Saved data entries:
:::::

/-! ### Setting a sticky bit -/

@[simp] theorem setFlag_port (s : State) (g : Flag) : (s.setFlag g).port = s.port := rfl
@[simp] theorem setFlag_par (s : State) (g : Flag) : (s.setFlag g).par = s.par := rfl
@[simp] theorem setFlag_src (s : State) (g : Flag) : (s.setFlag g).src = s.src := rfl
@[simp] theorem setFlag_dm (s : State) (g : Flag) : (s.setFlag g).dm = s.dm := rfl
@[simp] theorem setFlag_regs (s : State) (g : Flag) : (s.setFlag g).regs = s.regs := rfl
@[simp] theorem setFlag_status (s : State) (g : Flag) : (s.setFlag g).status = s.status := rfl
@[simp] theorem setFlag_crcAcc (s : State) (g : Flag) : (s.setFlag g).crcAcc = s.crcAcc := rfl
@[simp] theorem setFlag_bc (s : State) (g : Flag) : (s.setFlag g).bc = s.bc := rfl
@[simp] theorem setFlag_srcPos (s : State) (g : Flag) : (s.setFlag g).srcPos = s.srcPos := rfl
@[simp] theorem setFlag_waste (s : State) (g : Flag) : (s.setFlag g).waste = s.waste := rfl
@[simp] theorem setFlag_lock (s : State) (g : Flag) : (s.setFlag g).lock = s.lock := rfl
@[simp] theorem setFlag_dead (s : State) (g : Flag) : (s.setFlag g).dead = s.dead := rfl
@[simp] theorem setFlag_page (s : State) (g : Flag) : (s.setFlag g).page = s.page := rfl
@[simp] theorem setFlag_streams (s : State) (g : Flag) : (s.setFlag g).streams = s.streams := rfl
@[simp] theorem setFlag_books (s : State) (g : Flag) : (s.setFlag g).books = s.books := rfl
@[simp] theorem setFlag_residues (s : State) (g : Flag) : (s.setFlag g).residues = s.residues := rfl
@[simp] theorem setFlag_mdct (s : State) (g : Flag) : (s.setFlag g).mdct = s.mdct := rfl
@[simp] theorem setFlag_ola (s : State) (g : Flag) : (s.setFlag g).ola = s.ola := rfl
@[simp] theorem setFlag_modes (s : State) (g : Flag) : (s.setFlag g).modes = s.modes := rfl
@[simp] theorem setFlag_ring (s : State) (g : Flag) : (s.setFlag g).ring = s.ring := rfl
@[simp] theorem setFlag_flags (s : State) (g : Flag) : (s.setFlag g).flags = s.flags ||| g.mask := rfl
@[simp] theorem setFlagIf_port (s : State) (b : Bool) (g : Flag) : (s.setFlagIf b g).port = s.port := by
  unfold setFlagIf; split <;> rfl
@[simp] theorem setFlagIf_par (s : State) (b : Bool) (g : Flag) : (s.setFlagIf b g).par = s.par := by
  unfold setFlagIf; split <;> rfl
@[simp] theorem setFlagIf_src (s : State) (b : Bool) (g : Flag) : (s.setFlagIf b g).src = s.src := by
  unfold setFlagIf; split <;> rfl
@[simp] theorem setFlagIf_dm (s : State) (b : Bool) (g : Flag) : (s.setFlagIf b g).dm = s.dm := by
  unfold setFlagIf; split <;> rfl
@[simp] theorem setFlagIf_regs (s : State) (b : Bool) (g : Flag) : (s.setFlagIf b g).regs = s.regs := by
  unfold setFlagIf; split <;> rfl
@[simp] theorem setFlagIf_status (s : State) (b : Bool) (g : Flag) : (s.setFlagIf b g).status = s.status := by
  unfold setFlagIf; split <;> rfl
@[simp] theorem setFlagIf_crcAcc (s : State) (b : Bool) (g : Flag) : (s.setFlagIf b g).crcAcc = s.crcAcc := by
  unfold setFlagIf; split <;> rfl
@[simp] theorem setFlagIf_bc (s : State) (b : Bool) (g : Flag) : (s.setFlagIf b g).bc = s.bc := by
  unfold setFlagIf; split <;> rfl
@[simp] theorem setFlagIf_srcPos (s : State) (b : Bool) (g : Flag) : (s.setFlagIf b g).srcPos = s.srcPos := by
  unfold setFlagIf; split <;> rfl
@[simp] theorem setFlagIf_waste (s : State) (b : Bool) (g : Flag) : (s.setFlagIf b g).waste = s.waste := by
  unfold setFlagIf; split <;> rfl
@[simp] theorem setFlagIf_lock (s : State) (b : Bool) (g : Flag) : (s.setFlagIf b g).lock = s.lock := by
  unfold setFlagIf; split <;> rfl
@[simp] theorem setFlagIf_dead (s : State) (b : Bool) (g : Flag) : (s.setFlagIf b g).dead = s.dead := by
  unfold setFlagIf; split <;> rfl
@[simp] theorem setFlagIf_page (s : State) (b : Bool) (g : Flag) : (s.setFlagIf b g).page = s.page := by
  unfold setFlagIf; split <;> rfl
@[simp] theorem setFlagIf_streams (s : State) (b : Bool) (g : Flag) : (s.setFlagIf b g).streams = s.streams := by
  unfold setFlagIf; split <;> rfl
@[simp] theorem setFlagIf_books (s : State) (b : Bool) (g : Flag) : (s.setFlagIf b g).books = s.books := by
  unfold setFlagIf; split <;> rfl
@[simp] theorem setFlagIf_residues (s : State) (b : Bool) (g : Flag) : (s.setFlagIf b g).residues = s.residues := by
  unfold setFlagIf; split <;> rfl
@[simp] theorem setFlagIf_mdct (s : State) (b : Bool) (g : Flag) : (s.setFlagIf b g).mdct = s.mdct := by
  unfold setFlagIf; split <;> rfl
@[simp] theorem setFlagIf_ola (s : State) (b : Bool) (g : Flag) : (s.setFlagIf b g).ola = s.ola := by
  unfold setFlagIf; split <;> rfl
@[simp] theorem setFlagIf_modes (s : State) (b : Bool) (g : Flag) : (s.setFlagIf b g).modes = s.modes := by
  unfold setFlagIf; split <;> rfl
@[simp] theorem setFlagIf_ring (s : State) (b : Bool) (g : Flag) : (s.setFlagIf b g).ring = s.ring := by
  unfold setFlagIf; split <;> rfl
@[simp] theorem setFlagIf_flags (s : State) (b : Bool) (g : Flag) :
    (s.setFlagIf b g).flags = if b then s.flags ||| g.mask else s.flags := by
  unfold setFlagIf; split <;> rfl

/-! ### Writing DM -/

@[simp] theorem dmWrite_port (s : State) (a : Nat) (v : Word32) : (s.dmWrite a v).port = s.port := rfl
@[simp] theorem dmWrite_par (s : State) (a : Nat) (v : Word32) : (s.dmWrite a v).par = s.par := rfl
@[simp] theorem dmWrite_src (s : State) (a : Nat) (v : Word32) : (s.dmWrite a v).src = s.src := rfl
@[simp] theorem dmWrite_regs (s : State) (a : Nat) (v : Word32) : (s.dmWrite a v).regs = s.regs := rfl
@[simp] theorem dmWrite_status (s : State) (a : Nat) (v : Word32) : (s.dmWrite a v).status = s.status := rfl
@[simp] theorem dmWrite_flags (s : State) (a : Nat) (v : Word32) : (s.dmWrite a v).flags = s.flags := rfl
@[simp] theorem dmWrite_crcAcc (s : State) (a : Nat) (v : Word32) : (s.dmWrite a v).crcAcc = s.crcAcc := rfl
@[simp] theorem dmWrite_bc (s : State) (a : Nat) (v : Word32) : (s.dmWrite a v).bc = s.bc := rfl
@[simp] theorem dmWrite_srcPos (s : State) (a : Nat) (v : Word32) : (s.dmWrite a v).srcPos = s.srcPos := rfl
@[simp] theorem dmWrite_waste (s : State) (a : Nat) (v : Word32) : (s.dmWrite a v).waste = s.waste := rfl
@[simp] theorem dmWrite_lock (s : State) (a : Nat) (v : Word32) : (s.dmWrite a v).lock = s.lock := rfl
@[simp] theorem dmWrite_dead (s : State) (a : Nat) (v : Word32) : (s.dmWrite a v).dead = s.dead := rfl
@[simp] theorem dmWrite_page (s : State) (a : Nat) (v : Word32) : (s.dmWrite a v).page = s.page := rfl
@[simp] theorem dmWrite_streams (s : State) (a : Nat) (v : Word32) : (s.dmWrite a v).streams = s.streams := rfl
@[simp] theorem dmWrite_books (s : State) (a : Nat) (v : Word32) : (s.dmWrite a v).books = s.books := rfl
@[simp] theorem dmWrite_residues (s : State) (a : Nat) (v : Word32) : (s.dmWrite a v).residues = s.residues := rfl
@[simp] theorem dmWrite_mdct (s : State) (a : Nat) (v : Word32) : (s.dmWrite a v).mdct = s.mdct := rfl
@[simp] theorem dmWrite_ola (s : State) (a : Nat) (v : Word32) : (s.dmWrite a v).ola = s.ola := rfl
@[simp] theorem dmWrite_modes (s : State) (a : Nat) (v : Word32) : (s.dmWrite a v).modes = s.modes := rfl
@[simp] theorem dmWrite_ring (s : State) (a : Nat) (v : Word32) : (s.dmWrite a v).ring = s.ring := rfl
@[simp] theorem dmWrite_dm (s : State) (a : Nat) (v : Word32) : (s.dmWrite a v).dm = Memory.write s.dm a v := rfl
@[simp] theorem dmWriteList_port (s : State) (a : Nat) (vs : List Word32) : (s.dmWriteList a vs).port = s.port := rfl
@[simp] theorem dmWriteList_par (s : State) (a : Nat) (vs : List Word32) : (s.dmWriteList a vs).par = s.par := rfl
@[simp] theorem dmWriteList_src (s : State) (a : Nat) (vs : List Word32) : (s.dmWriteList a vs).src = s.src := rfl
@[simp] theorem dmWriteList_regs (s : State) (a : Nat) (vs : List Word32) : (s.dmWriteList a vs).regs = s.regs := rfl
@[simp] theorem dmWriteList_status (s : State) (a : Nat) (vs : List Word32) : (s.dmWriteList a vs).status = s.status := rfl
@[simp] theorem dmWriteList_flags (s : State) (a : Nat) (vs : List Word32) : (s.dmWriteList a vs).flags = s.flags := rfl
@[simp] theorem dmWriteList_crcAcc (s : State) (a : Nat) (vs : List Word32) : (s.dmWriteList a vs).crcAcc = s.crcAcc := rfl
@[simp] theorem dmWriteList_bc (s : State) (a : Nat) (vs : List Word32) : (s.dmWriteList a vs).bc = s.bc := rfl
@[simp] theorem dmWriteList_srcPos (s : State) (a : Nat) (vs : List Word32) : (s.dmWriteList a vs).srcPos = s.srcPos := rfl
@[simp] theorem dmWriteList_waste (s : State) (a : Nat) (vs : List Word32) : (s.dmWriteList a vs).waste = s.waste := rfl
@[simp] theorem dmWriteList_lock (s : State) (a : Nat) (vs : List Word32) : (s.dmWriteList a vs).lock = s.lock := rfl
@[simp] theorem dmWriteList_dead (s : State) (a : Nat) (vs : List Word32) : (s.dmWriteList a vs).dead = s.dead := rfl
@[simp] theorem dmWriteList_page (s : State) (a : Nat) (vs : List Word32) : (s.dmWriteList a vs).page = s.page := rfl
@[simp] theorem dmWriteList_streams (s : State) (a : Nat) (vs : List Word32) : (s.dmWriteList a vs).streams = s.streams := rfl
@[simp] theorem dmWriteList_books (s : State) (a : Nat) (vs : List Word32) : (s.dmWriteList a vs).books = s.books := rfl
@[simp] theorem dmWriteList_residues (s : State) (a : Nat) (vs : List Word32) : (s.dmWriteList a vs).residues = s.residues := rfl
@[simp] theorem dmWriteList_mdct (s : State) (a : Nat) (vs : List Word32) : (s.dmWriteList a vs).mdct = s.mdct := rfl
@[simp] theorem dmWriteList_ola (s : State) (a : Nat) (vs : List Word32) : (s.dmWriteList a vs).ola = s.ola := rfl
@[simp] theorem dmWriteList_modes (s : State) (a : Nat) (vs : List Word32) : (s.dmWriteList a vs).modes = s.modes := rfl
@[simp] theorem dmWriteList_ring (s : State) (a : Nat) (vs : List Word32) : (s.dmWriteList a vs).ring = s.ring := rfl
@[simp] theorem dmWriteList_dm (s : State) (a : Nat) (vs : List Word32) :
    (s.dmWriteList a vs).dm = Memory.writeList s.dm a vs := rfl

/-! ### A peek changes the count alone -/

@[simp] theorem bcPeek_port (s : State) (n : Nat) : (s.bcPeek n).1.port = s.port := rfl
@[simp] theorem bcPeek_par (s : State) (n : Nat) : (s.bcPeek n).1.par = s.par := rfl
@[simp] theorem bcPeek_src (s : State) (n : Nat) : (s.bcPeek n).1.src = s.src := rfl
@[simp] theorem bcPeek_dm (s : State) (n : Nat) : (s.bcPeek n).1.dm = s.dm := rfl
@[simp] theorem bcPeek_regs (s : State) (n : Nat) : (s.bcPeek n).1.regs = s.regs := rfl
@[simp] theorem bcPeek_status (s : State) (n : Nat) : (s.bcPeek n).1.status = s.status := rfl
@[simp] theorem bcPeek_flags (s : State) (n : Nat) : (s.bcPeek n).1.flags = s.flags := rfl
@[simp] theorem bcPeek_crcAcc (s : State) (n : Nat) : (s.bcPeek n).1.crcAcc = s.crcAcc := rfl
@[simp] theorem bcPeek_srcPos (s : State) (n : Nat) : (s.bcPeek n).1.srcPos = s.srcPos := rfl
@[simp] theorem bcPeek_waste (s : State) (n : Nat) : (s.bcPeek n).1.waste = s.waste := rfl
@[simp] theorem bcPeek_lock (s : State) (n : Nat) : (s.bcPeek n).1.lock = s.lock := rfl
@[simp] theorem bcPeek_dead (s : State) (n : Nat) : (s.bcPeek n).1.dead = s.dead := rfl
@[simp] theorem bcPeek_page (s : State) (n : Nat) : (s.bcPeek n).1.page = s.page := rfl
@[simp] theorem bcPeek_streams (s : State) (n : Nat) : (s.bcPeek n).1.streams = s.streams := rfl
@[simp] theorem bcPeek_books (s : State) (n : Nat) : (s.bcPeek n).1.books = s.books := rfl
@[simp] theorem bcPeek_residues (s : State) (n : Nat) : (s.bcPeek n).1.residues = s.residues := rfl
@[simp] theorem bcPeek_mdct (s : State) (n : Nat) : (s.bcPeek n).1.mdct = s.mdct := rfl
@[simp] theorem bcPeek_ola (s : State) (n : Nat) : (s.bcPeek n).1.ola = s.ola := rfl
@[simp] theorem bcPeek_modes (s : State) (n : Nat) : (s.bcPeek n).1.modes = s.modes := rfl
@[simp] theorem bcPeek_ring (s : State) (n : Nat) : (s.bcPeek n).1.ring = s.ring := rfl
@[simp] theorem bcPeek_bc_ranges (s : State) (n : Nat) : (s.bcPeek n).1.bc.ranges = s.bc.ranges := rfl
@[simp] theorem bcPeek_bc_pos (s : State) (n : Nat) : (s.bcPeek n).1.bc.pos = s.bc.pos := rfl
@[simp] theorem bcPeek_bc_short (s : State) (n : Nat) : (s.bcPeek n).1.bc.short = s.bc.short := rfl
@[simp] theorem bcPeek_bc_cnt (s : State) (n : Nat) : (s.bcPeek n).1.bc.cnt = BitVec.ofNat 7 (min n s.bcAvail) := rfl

:::::

▶ REQUIRED ACTION
Reprint the data above from the opening line to the line holding "g).streams = s.streams := rfl", inclusive, and nothing else.

▶ RESULT OF THIS TASK
/-! ### Setting a sticky bit -/

@[simp] theorem setFlag_port (s : State) (g : Flag) : (s.setFlag g).port = s.port := rfl
@[simp] theorem setFlag_par (s : State) (g : Flag) : (s.setFlag g).par = s.par := rfl
@[simp] theorem setFlag_src (s : State) (g : Flag) : (s.setFlag g).src = s.src := rfl
@[simp] theorem setFlag_dm (s : State) (g : Flag) : (s.setFlag g).dm = s.dm := rfl
@[simp] theorem setFlag_regs (s : State) (g : Flag) : (s.setFlag g).regs = s.regs := rfl
@[simp] theorem setFlag_status (s : State) (g : Flag) : (s.setFlag g).status = s.status := rfl
@[simp] theorem setFlag_crcAcc (s : State) (g : Flag) : (s.setFlag g).crcAcc = s.crcAcc := rfl
@[simp] theorem setFlag_bc (s : State) (g : Flag) : (s.setFlag g).bc = s.bc := rfl
@[simp] theorem setFlag_srcPos (s : State) (g : Flag) : (s.setFlag g).srcPos = s.srcPos := rfl
@[simp] theorem setFlag_waste (s : State) (g : Flag) : (s.setFlag g).waste = s.waste := rfl
@[simp] theorem setFlag_lock (s : State) (g : Flag) : (s.setFlag g).lock = s.lock := rfl
@[simp] theorem setFlag_dead (s : State) (g : Flag) : (s.setFlag g).dead = s.dead := rfl
@[simp] theorem setFlag_page (s : State) (g : Flag) : (s.setFlag g).page = s.page := rfl
@[simp] theorem setFlag_streams (s : State) (g : Flag) : (s.setFlag g).streams = s.streams := rfl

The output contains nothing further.